**** Dataset extract

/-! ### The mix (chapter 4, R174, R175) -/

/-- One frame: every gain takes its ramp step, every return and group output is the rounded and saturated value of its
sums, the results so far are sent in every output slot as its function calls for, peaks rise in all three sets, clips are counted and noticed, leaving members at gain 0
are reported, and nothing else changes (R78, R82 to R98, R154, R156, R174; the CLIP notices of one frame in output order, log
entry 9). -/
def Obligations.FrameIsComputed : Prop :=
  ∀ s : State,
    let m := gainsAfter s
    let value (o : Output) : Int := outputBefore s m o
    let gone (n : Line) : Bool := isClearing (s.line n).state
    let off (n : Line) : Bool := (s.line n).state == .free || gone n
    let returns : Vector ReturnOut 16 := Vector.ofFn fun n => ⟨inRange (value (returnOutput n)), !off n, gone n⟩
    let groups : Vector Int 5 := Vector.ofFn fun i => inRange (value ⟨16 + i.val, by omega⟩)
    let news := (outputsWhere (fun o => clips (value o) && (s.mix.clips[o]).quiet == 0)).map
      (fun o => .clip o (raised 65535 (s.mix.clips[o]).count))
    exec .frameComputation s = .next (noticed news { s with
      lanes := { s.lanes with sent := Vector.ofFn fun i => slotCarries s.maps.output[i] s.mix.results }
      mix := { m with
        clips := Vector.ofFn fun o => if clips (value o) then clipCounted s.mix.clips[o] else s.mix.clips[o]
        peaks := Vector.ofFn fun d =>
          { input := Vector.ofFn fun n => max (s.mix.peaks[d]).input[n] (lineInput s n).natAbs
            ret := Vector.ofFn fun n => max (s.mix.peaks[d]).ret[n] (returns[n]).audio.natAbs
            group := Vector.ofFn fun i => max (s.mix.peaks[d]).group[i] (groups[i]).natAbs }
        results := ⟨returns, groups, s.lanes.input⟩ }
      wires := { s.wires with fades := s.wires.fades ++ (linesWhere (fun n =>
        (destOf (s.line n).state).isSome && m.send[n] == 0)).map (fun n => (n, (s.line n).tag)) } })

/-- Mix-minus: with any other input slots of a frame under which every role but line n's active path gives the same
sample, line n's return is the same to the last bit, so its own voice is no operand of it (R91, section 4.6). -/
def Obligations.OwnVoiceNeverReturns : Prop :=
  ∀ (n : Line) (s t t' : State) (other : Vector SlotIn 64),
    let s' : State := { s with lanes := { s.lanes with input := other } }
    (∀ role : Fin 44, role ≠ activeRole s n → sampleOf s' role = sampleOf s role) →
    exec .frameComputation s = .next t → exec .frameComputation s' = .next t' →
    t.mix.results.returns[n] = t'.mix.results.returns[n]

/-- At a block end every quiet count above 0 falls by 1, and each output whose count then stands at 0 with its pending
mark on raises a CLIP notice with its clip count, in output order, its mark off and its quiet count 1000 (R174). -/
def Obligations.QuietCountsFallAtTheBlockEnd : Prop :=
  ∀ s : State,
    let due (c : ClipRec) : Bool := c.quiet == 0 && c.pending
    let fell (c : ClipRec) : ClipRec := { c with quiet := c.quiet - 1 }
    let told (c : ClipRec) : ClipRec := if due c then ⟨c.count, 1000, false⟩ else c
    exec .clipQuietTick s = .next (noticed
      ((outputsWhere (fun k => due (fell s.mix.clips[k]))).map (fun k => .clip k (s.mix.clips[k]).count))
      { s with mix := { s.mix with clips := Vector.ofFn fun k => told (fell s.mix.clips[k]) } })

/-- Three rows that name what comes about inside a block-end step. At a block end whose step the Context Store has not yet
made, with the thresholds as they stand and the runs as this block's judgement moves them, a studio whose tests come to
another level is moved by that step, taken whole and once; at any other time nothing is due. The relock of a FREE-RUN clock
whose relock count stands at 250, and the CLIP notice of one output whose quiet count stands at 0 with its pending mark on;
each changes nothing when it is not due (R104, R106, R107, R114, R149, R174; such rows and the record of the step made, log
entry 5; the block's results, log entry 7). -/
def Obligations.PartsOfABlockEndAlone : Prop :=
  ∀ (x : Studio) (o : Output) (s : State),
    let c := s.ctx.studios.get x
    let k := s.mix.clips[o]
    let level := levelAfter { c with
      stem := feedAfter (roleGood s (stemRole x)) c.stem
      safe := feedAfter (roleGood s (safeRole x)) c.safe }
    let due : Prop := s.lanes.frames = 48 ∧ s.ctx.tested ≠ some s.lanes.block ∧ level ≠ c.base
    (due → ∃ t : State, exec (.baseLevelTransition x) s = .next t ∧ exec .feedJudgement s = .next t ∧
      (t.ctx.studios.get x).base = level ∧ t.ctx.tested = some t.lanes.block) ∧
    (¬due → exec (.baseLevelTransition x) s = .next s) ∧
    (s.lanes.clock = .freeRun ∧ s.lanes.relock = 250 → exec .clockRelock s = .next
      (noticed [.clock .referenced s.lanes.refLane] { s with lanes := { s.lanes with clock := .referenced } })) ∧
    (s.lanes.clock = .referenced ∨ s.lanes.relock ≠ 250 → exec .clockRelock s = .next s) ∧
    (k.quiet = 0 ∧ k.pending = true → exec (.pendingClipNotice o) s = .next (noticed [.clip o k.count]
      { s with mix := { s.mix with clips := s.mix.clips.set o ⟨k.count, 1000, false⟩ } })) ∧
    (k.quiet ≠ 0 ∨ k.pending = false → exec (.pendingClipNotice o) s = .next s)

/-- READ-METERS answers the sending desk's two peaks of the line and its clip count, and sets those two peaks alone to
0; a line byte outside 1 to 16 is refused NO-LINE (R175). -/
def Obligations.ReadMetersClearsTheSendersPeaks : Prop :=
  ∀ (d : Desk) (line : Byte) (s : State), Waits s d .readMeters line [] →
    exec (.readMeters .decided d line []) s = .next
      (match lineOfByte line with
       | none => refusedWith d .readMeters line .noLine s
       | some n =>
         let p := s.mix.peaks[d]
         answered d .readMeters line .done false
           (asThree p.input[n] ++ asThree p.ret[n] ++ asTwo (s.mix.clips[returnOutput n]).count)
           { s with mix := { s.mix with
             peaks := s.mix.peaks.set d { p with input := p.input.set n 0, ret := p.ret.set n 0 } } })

********

**Prompt:**
Each line of the entries where the string "Obligations" occurs should be shown.

**Answer to the problem:**
def Obligations.FrameIsComputed : Prop :=
def Obligations.OwnVoiceNeverReturns : Prop :=
def Obligations.QuietCountsFallAtTheBlockEnd : Prop :=
def Obligations.PartsOfABlockEndAlone : Prop :=
def Obligations.ReadMetersClearsTheSendersPeaks : Prop :=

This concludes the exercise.